* **Prompt**:
The expected answer is the set of lines in the data below between the line holding "else fixed ≤" and the line holding "def Heartbeat.armed (h", inclusive, written out exactly.

(Stored data)
* * *

-- ==== Sys2Proof/Machine/Operands.lean ====
section
/-!
DEFINITION. The operand forms: byte layouts of the manual read into the types of Syntax.lean and written back (node
entries R176, command and completion records R182 and R185, descriptors R273 and R276, event records R191 and R226,
tone-map records R159, configuration records R72, image headers R69), with their clamps (R143, R177, R273), and the
checksums and hashes they name (CRC-8 of R461, SipHash-2-4 of R173).
-/

namespace Sys2Proof

open Sys2Proof.Machine

/-- `w` bits of `x` from bit `l`. -/
def bits (x l w : Nat) : Nat := x / 2 ^ l % 2 ^ w

/-! ### Key-update messages (R304, R305) -/

/-- Bytes 0x000 to 0x03F of a message, its payload as it decrypts, its SIG field. -/
def KuMsg.head (m : KuMsg) : List Byte := m.bytes.take 0x40
def KuMsg.plain (m : KuMsg) : List Byte := m.terms.plain
def KuMsg.signer (m : KuMsg) : Option (BitVec 512) := m.terms.signer
def KuMsg.sealedUnder (m : KuMsg) : Option Key := m.terms.sealedUnder

def KuMsg.magicOk (m : KuMsg) : Bool := m.head.take 4 = [0x4F, 0x4B, 0x55, 0x4D]
def KuMsg.fmt (m : KuMsg) : Byte := m.head.getD 4 0
def KuMsg.kind (m : KuMsg) : Byte := m.head.getD 5 0
def KuMsg.ctr (m : KuMsg) : Nat := leAt m.head 6 2
def KuMsg.len (m : KuMsg) : Nat := leAt m.head 8 2
def KuMsg.sig (m : KuMsg) : List Byte := m.bytes.drop (0x40 + m.len)
def KuMsg.sigType (m : KuMsg) : Byte := m.head.getD 0xA 0
def KuMsg.lc (m : KuMsg) : Byte := m.head.getD 0xB 0
def KuMsg.ident (m : KuMsg) : BitVec 256 := BitVec.ofNat 256 (leAt m.head 0x10 32)

/-- The owner's part of a DEPLOY payload: 100 bytes. -/
def KuMsg.ownerPub (m : KuMsg) : BitVec 512 := BitVec.ofNat 512 (leAt m.plain 0 64)
def KuMsg.ownerSet (m : KuMsg) : Byte := m.plain.getD 64 0
def KuMsg.ownerRoot (m : KuMsg) : BitVec 256 := BitVec.ofNat 256 (leAt m.plain 68 32)

/-- The KEYS payload: all of it, or what follows the owner's part. -/
def KuMsg.keys (m : KuMsg) : List Byte := if m.kind = 1 then m.plain.drop 100 else m.plain

/-- FLAGS bit 0: a network secret follows. -/
def KuMsg.hasNet (m : KuMsg) : Bool := (leAt m.keys 0 4).testBit 0

/-- FLAGS bit 1. -/
def KuMsg.clear (m : KuMsg) : Bool := (leAt m.keys 0 4).testBit 1

def KuMsg.net (m : KuMsg) : Option (BitVec 256) := if m.hasNet then some (BitVec.ofNat 256 (leAt m.keys 4 32)) else none

/-- The bytes of the group records. -/
def KuMsg.recBytes (m : KuMsg) : List Byte := m.keys.drop (if m.hasNet then 36 else 4)

/-- Record `i` of `l` (R288). -/
def groupRecAt (l : List Byte) (i : Nat) : GroupRec :=
  { gid := l.getD (36 * i) 0, valid := (l.getD (36 * i + 1) 0).getLsbD 0, secret := BitVec.ofNat 256 (leAt l (36 * i + 4) 32) }

/-- The group records. -/
def KuMsg.groups (m : KuMsg) : List GroupRec := (List.range (m.recBytes.length / 36)).map (groupRecAt m.recBytes)

/-- LEN alone (R304, R305): a multiple of 4, at most 2,440, that of the SIG field's place; RMA_AUTH and SCRAP carry none, the others
room for whole group records. -/
def KuMsg.lenOk (m : KuMsg) : Bool :=
  let fixed := if m.kind = 1 then 104 else 4
  m.bytes.length = 0x40 + m.len + 2692 && m.plain.length = m.len && m.len % 4 = 0 && m.len ≤ 2440 &&
    (if m.kind = 3 || m.kind = 4 then m.len = 0
     else fixed ≤ m.len && ((m.len - fixed) % 36 = 0 || (fixed + 32 ≤ m.len && (m.len - fixed - 32) % 36 = 0)))

/-- The payload's own shape (R305): the reserved bytes, OWNER_SET, the group identifiers. -/
def KuMsg.plainOk (m : KuMsg) : Bool :=
  let fixed := (if m.kind = 1 then 104 else 4) + (if m.hasNet then 32 else 0)
  m.kind = 3 || m.kind = 4 ||
    (fixed ≤ m.len && (m.len - fixed) % 36 = 0 &&
      (m.kind ≠ 1 || (leAt m.plain 65 3 = 0 && (m.ownerSet = 1 || m.ownerSet = 2))) &&
      (List.range (m.recBytes.length / 36)).all (fun i =>
        m.recBytes.getD (36 * i) 0 ≠ 0xFF && leAt m.recBytes (36 * i + 2) 2 = 0))

/-! ### Session command records (R322) -/

def SessRec.op (r : SessRec) : Byte := r.bytes.getD 0 0
def SessRec.kind (r : SessRec) : Byte := r.bytes.getD 1 0
def SessRec.session (r : SessRec) : Nat := leAt r.bytes 2 2 % 4096
def SessRec.block (r : SessRec) : Nat := leAt r.bytes 4 2 % 2048
def SessRec.blen (r : SessRec) : Nat := leAt r.bytes 6 2
def SessRec.value (r : SessRec) : Word := BitVec.ofNat 32 (leAt r.bytes 8 4)
def SessRec.nonce (r : SessRec) : BitVec 256 := BitVec.ofNat 256 (leAt r.bytes 16 32)
def SessRec.data (r : SessRec) : List Byte := r.bytes.drop 48

/-! ### The twin link (R393, R400) -/

def Heartbeat.state (h : Heartbeat) : BitVec 3 := BitVec.ofNat 3 (h.bytes.getD 1 0).toNat
def Heartbeat.hold (h : Heartbeat) : Bool := (h.bytes.getD 1 0).getLsbD 3
def Heartbeat.armed (h : Heartbeat) : Bool := (h.bytes.getD 1 0).getLsbD 4
def Heartbeat.verMax (h : Heartbeat) : Nat := bits (h.bytes.getD 2 0).toNat 0 4
def Heartbeat.ver (h : Heartbeat) : Nat := bits (h.bytes.getD 2 0).toNat 4 4
def Heartbeat.epoch (h : Heartbeat) : Byte := h.bytes.getD 3 0
def Heartbeat.sgen (h : Heartbeat) : BitVec 16 := BitVec.ofNat 16 (leAt h.bytes 4 2)
def Heartbeat.cycle (h : Heartbeat) : BitVec 16 := BitVec.ofNat 16 (leAt h.bytes 6 2)
def Heartbeat.free (h : Heartbeat) : Nat := leAt h.bytes 8 3 % 2 ^ 17
def Heartbeat.seq (h : Heartbeat) : Word := BitVec.ofNat 32 (leAt h.bytes 12 4)
def Heartbeat.txTime (h : Heartbeat) : Nat := leAt h.bytes 16 8
def Heartbeat.rxTime (h : Heartbeat) : Nat := leAt h.bytes 24 8
def Heartbeat.rxSeq (h : Heartbeat) : Word := BitVec.ofNat 32 (leAt h.bytes 32 4)

/-- A heartbeat of the layout of R393 whose CRC checks. -/
def Heartbeat.good (h : Heartbeat) : Bool :=
  h.bytes.length = 40 && h.bytes.take 1 = [1] && leAt h.bytes 36 4 = (crc32 (h.bytes.take 36)).toNat

/-- Bytes 1 to 3 of a heartbeat (R393). -/
def hbFlags (state : Nat) (hold armed : Bool) (verMax ver : Nat) (epoch : Byte) : List Byte :=
  [BitVec.ofNat 8 (state % 8 + 8 * (if hold then 1 else 0) + 16 * (if armed then 1 else 0)),
    BitVec.ofNat 8 (verMax % 16 + 16 * ver), epoch]

/-- Close a heartbeat with its CRC (R393). -/
def hbClose (b : List Byte) : List Byte := b ++ leBytes 4 (crc32 b).toNat

/-- A mirror record or cycle end: its 16-byte header, then the body (R400). -/
def mirRecord (type rkind : Byte) (n : BitVec 16) (loc : Nat) (selective : Bool) (body : List Byte) : List Byte :=
  let h := [type, rkind] ++ leBytes 2 n.toNat ++ leBytes 4 loc ++ leBytes 2 body.length ++ [if selective then 1 else 0, 0]
  h ++ leBytes 4 (crc32 (h ++ body)).toNat ++ body

/-! ### Datagrams (R369) -/

def Dgram.udpLen (d : Dgram) : Nat := d.bytes.length
def Dgram.magicOk (d : Dgram) : Bool := d.bytes.take 4 = [0x4F, 0x44, 0x47, 0x4D]
def Dgram.ver (d : Dgram) : Byte := d.bytes.getD 4 0
def Dgram.chan (d : Dgram) : Byte := d.bytes.getD 5 0
def Dgram.type (d : Dgram) : Byte := d.bytes.getD 6 0
def Dgram.dir (d : Dgram) : Byte := d.bytes.getD 7 0
def Dgram.bootId (d : Dgram) : Word64 := BitVec.ofNat 64 (leAt d.bytes 8 8)
def Dgram.seq (d : Dgram) : Word := BitVec.ofNat 32 (leAt d.bytes 16 4)
def Dgram.ack (d : Dgram) : Word := BitVec.ofNat 32 (leAt d.bytes 20 4)
def Dgram.epoch (d : Dgram) : Byte := d.bytes.getD 26 0

/-- LEN matches: what stands between the header and the tag. -/
def Dgram.lenOk (d : Dgram) : Bool := 48 + leAt d.bytes 24 2 = d.bytes.length

/-- The payload, decrypted. -/
def Dgram.payload (d : Dgram) : List Byte := (d.bytes.drop 32).take (d.bytes.length - 48)

/-- The 32 bytes of a datagram's header. -/
def dgHeader (ver chan type dir : Byte) (bootId : Nat) (seq ack : Word) (len : Nat) (epoch : Byte) : List Byte :=
  [0x4F, 0x44, 0x47, 0x4D, ver, chan, type, dir] ++ leBytes 8 bootId ++ leBytes 4 seq.toNat ++ leBytes 4 ack.toNat ++
    leBytes 2 len ++ [epoch, 0, 0, 0, 0, 0]

/-- The IPv6 fragments of `n` bytes of UDP at an MTU (R368): offset and length of each; one that fits is not fragmented. -/
def ipFragments (mtu n : Nat) : List (Nat × Nat) :=
  let k := (mtu - 48) / 8 * 8
  if 40 + n ≤ mtu then [(0, n)] else (List.range (ceilDiv n k)).map (fun i => (i * k, min k (n - i * k)))

/-! ### XMSS signatures (R317, R318) -/

/-- h of a SIGTYPE. -/
def xmssHeight (set : Byte) : Nat := if set = 1 then 10 else 16

/-- Bytes of a signature of height `h`: leaf index, randomiser, 67 chain values, `h` path nodes. -/
def sigBytes (h : Nat) : Nat := 4 + 32 + 67 * 32 + 32 * h

/-- The leaf index of a signature: its first four bytes, the first the most significant. -/
def leafIndex (sig : List Byte) : Nat := leNat (sig.take 4).reverse

/-- What a SIG field of 2,692 bytes must show whatever the key (R318): a leaf index below 2^h, zeros beyond the signature. -/
def sigFieldOk (set : Byte) (sig : List Byte) : Bool :=
  leafIndex sig < 2 ^ xmssHeight set && (sig.drop (sigBytes (xmssHeight set))).all (fun b => b = 0)

/-! ### Options and MCS (R141 to R144) -/

/-- Data tones of an option (R141). -/
def dataTones (opt : BitVec 2) : Nat :=
  match opt.toNat with
  | 0 => 96
  | 1 => 48
  | 2 => 24
  | _ => 12

/-- Channel spacing of an option in 12.5 kHz units (R141). -/
def spacing (opt : BitVec 2) : Nat :=
  match opt.toNat with
  | 0 => 96
  | 1 => 64
  | 2 => 32
  | _ => 16

/-- PHR symbols of an option (R141). -/
def phrSyms (opt : BitVec 2) : Nat :=
  match opt.toNat with
  | 0 => 1
  | 1 => 2
  | 2 => 3
  | _ => 6

/-- Tone-map header symbols of an option (R153). -/
def tmhSyms (opt : BitVec 2) : Nat := ceilDiv 76 (dataTones opt)

/-- Least MCS of an option (R141). -/
def minMcs (opt : BitVec 2) : Nat :=
  match opt.toNat with
  | 2 => 1
  | 3 => 2
  | _ => 0

/-- Greatest MCS of an option (R141). -/
def maxMcs (opt : BitVec 2) : Nat := if opt = 0 then 3 else 6

/-- The MCS clamp of R143. -/
def clampMcs (opt : BitVec 2) (mcs : Nat) : BitVec 3 :=
  BitVec.ofNat 3 (max (minMcs opt) (min (maxMcs opt) (min mcs 6)))

/-- N_DBPS of an option and a clamped MCS (R142). -/
def nDbps (opt : BitVec 2) (mcs : BitVec 3) : Nat :=
  let t := dataTones opt
  match mcs.toNat with
  | 0 => t / 8
  | 1 => t / 4
  | 2 => t / 2
  | 3 => t
  | 4 => t * 3 / 2
  | 5 => t * 2
  | _ => t * 3

/-- Airtime in ns from the first STF sample to the last PSDU sample: `hdr` header symbols, LENGTH bytes (R144, R153). -/
def airNs (hdr len dbps : Nat) : Nat := (6 + hdr + ceilDiv (8 * len + 6) dbps) * 120000

/-! ### CRC-8 (R461) and SipHash-2-4 (R173) -/

/-- CRC-8 of R461 over bits, first bit first. -/
def crc8 (l : List Bool) : Nat :=
  (l.foldl (fun (r : Nat) b =>
    let fb := xor (r.testBit 7) b
    let r := r * 2 % 256
    if fb then r ^^^ 0x07 else r) 0xFF) ^^^ 0xFF

/-- The bits of bytes, each least significant bit first. -/
def bitsLsb (bs : List Byte) : List Bool := bs.flatMap (fun b => (List.range 8).map b.getLsbD)

/-- One SipRound. -/
def sipRound (v : Word64 × Word64 × Word64 × Word64) : Word64 × Word64 × Word64 × Word64 :=
  let (a, b, c, d) := v
  let a := a + b
  let b := b.rotateLeft 13 ^^^ a
  let a := a.rotateLeft 32
  let c := c + d
  let d := d.rotateLeft 16 ^^^ c
  let a := a + d
  let d := d.rotateLeft 21 ^^^ a
  let c := c + b
  let b := b.rotateLeft 17 ^^^ c
  let c := c.rotateLeft 32
  (a, b, c, d)

/-- SipHash-2-4 of one 8-byte message `m`, read little-endian, under `key` (its first 8 bytes are the low half). -/
def sipHash (key : BitVec 128) (m : Word64) : Word64 :=
  let k0 := key.setWidth 64
  let k1 := (key >>> 64).setWidth 64
  let v : Word64 × Word64 × Word64 × Word64 :=
    (k0 ^^^ 0x736F6D6570736575, k1 ^^^ 0x646F72616E646F6D, k0 ^^^ 0x6C7967656E657261, k1 ^^^ 0x7465646279746573)
  let blk := fun (v : Word64 × Word64 × Word64 × Word64) (m : Word64) =>
    let (a, b, c, d) := sipRound (sipRound (v.1, v.2.1, v.2.2.1, v.2.2.2 ^^^ m))
    (a ^^^ m, b, c, d)
  let (a, b, c, d) := blk (blk v m) 0x0800000000000000
  let (a, b, c, d) := sipRound (sipRound (sipRound (sipRound (a, b, c ^^^ 0xFF, d))))
  a ^^^ b ^^^ c ^^^ d

/-- The octets of an EUI-64, first octet first (R173). -/
def euiOctets (e : Word64) : List Byte := (leBytes 8 e.toNat).reverse

/-- The candidate bucket of an EUI-64 under a salt (R173). -/
def bucketOf (salt : BitVec 128) (e : Word64) : Nat :=
  (sipHash salt (BitVec.ofNat 64 (leNat (euiOctets e)))).toNat % 32768

/-! ### Node entries (R176) -/

/-- The code of a node state. -/
def NodeState.code : NodeState → Nat
  | .free => 0
  | .joining => 1
  | .active => 2
  | .drifted => 3
  | .unreachable => 4

/-- The STATE an INSERT takes: FREE clamps to JOINING, DRIFTED, UNREACHABLE and unused codes to ACTIVE (R177). -/
def NodeState.ofInsert (c : Nat) : NodeState := if c ≤ 1 then .joining else .active

/-- Bit of a Bool. -/
def b2n (b : Bool) : Nat := if b then 1 else 0

/-- The twelve words of an entry (R176). -/
def Entry.words (e : Entry) : List Nat :=
  [ e.eui.toNat % 2 ^ 32, e.eui.toNat / 2 ^ 32,
    e.handle.toNat + e.state.code * 2 ^ 18 + b2n e.lock * 2 ^ 21 + b2n e.hit * 2 ^ 22 + b2n e.amark * 2 ^ 23 +
      e.gen.toNat * 2 ^ 24,
    e.chan.toNat + e.opt.toNat * 2 ^ 8 + e.mcs.toNat * 2 ^ 10 + b2n e.tl * 2 ^ 13 + e.tmap.toNat * 2 ^ 14 +
      e.nlp.toNat * 2 ^ 26 + b2n e.pin * 2 ^ 29 + b2n e.wheeled * 2 ^ 30 + b2n e.qne * 2 ^ 31,
    e.fcntUl.toNat,
    e.dsnUl.toNat + e.dsnDl.toNat * 2 ^ 8 + e.ulSeq.toNat * 2 ^ 16,
    e.lastContact.toNat, e.clkOfs.toNat,
    e.drift.toNat + e.dNode.toNat * 2 ^ 16 + e.g0.toNat * 2 ^ 20 + e.miss.toNat * 2 ^ 28,
    e.wakeInt.toNat + e.repeatLim.toNat * 2 ^ 24 + e.wcls.toNat * 2 ^ 28,
    e.wakePhase.toNat + e.mcGrp.toNat * 2 ^ 24,
    e.qHead.toNat + e.qTail.toNat * 2 ^ 16 ]

/-- The 48 bytes of an entry. -/
def Entry.bytes (e : Entry) : List Byte := e.words.flatMap (leBytes 4)

/-- REPEAT with its clamp (R177). -/
def clampRepeat (n : Nat) : BitVec 4 := BitVec.ofNat 4 (max n 1)

/-- NLP with its clamp (R177). -/
def clampNlp (n : Nat) : BitVec 3 := BitVec.ofNat 3 (if n = 0 then 1 else min n 4)

/-- The entry an INSERT of 48 bytes makes under a handle: classes H and I from the bytes, class D at its insertion
value, clamps of R177 applied. -/
def Entry.ofInsert (b : List Byte) (h : BitVec 18) : Entry :=
  let w := fun n => leAt b (4 * n) 4
  let opt := BitVec.ofNat 2 (bits (w 3) 8 2)
  { eui := BitVec.ofNat 64 (w 0 + w 1 * 2 ^ 32), handle := h, state := NodeState.ofInsert (bits (w 2) 18 3),
    lock := false, hit := false, amark := false, gen := 0,
    chan := BitVec.ofNat 8 (w 3), opt := opt, mcs := clampMcs opt (bits (w 3) 10 3), tl := (w 3).testBit 13,
    tmap := BitVec.ofNat 12 (bits (w 3) 14 12), nlp := clampNlp (bits (w 3) 26 3), pin := (w 3).testBit 29,
    wheeled := false, qne := false, fcntUl := BitVec.ofNat 32 (w 4), dsnUl := BitVec.ofNat 8 (w 5),
    dsnDl := BitVec.ofNat 8 (bits (w 5) 8 8), ulSeq := 0, lastContact := BitVec.ofNat 32 (w 6),
    clkOfs := BitVec.ofNat 32 (w 7), drift := BitVec.ofNat 16 (w 8), dNode := BitVec.ofNat 4 (bits (w 8) 16 4),
    g0 := BitVec.ofNat 8 (bits (w 8) 20 8), miss := BitVec.ofNat 4 (bits (w 8) 28 4),
    wakeInt := BitVec.ofNat 24 (w 9), repeatLim := clampRepeat (bits (w 9) 24 4),
    wcls := BitVec.ofNat 4 (bits (w 9) 28 4), wakePhase := BitVec.ofNat 24 (w 10),
    mcGrp := BitVec.ofNat 8 (bits (w 10) 24 8), qHead := 0, qTail := 0 }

* * *

* **Task output**:
     else fixed ≤ m.len && ((m.len - fixed) % 36 = 0 || (fixed + 32 ≤ m.len && (m.len - fixed - 32) % 36 = 0)))

/-- The payload's own shape (R305): the reserved bytes, OWNER_SET, the group identifiers. -/
def KuMsg.plainOk (m : KuMsg) : Bool :=
  let fixed := (if m.kind = 1 then 104 else 4) + (if m.hasNet then 32 else 0)
  m.kind = 3 || m.kind = 4 ||
    (fixed ≤ m.len && (m.len - fixed) % 36 = 0 &&
      (m.kind ≠ 1 || (leAt m.plain 65 3 = 0 && (m.ownerSet = 1 || m.ownerSet = 2))) &&
      (List.range (m.recBytes.length / 36)).all (fun i =>
        m.recBytes.getD (36 * i) 0 ≠ 0xFF && leAt m.recBytes (36 * i + 2) 2 = 0))

/-! ### Session command records (R322) -/

def SessRec.op (r : SessRec) : Byte := r.bytes.getD 0 0
def SessRec.kind (r : SessRec) : Byte := r.bytes.getD 1 0
def SessRec.session (r : SessRec) : Nat := leAt r.bytes 2 2 % 4096
def SessRec.block (r : SessRec) : Nat := leAt r.bytes 4 2 % 2048
def SessRec.blen (r : SessRec) : Nat := leAt r.bytes 6 2
def SessRec.value (r : SessRec) : Word := BitVec.ofNat 32 (leAt r.bytes 8 4)
def SessRec.nonce (r : SessRec) : BitVec 256 := BitVec.ofNat 256 (leAt r.bytes 16 32)
def SessRec.data (r : SessRec) : List Byte := r.bytes.drop 48

/-! ### The twin link (R393, R400) -/

def Heartbeat.state (h : Heartbeat) : BitVec 3 := BitVec.ofNat 3 (h.bytes.getD 1 0).toNat
def Heartbeat.hold (h : Heartbeat) : Bool := (h.bytes.getD 1 0).getLsbD 3
def Heartbeat.armed (h : Heartbeat) : Bool := (h.bytes.getD 1 0).getLsbD 4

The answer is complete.